EXERCISE BRIEF ->
For the records below, print the lines from the line with "-- ==== Sys2Proof/Machine/Arbiter.lean" through the line with "if dc.inactivityTimeout = 0" exactly as written; include both end lines and exclude the rest.

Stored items
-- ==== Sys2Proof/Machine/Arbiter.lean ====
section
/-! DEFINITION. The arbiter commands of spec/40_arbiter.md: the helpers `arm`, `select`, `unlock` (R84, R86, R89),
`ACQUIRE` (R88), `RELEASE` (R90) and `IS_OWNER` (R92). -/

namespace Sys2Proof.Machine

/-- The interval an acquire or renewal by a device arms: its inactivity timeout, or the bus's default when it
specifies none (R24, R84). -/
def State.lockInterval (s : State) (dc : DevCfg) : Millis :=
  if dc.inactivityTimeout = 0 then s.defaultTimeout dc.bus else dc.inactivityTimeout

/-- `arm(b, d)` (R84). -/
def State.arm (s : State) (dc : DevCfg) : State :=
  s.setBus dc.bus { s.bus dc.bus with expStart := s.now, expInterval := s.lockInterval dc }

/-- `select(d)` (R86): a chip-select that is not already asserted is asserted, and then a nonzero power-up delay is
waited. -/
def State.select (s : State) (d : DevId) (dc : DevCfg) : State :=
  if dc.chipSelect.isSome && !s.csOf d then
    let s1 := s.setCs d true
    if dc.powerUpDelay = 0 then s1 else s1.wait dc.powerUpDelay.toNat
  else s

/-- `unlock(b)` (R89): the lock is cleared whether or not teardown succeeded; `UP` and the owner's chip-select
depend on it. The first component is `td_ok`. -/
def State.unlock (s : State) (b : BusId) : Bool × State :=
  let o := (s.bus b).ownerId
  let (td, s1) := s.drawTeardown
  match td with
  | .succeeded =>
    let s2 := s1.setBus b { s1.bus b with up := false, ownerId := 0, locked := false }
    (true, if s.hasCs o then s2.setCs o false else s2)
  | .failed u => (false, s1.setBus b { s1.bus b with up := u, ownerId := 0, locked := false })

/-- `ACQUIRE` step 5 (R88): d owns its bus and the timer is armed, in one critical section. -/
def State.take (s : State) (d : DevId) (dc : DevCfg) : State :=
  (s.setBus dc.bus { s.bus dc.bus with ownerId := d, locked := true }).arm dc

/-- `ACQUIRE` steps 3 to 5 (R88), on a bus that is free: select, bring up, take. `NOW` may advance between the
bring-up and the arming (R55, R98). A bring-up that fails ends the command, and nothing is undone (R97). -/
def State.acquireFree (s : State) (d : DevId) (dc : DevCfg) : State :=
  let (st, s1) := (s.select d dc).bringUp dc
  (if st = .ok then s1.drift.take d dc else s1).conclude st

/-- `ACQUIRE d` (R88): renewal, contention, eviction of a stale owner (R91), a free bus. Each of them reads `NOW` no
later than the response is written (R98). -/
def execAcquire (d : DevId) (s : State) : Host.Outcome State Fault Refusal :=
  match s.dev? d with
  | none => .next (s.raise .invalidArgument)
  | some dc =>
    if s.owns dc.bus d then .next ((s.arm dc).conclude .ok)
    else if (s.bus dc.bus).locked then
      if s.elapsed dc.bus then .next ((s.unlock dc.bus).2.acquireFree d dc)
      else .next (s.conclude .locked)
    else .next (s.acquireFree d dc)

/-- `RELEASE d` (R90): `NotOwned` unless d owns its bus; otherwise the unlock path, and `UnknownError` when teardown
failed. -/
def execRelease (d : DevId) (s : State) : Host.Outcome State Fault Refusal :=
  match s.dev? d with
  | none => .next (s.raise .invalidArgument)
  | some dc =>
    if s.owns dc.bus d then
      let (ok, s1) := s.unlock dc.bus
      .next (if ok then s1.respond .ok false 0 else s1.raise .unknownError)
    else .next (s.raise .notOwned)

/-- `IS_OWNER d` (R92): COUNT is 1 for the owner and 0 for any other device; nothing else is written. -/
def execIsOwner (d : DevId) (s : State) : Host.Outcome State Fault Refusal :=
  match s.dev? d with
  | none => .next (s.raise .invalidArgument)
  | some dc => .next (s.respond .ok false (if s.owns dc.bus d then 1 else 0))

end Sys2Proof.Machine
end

* * *

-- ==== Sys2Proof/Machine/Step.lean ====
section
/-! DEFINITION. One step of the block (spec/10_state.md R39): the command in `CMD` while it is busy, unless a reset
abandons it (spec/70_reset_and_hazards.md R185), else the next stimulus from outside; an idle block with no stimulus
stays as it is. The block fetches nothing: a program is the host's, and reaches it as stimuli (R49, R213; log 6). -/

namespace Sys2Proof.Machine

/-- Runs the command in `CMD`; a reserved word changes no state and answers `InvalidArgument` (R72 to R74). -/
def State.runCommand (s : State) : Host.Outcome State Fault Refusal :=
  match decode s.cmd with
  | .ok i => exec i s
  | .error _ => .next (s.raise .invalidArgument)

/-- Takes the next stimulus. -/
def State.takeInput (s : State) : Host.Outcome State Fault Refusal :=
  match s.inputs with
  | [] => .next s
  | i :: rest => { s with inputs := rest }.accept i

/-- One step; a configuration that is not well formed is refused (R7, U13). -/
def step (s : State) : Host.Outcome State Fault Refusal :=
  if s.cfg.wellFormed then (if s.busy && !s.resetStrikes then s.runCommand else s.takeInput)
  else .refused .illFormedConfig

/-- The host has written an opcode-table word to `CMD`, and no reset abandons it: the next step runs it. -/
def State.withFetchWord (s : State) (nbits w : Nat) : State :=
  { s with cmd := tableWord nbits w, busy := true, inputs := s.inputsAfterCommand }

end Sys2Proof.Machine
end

RESULT OF THE TASK ->
-- ==== Sys2Proof/Machine/Arbiter.lean ====
section
/-! DEFINITION. The arbiter commands of spec/40_arbiter.md: the helpers `arm`, `select`, `unlock` (R84, R86, R89),
`ACQUIRE` (R88), `RELEASE` (R90) and `IS_OWNER` (R92). -/

namespace Sys2Proof.Machine

/-- The interval an acquire or renewal by a device arms: its inactivity timeout, or the bus's default when it
specifies none (R24, R84). -/
def State.lockInterval (s : State) (dc : DevCfg) : Millis :=
  if dc.inactivityTimeout = 0 then s.defaultTimeout dc.bus else dc.inactivityTimeout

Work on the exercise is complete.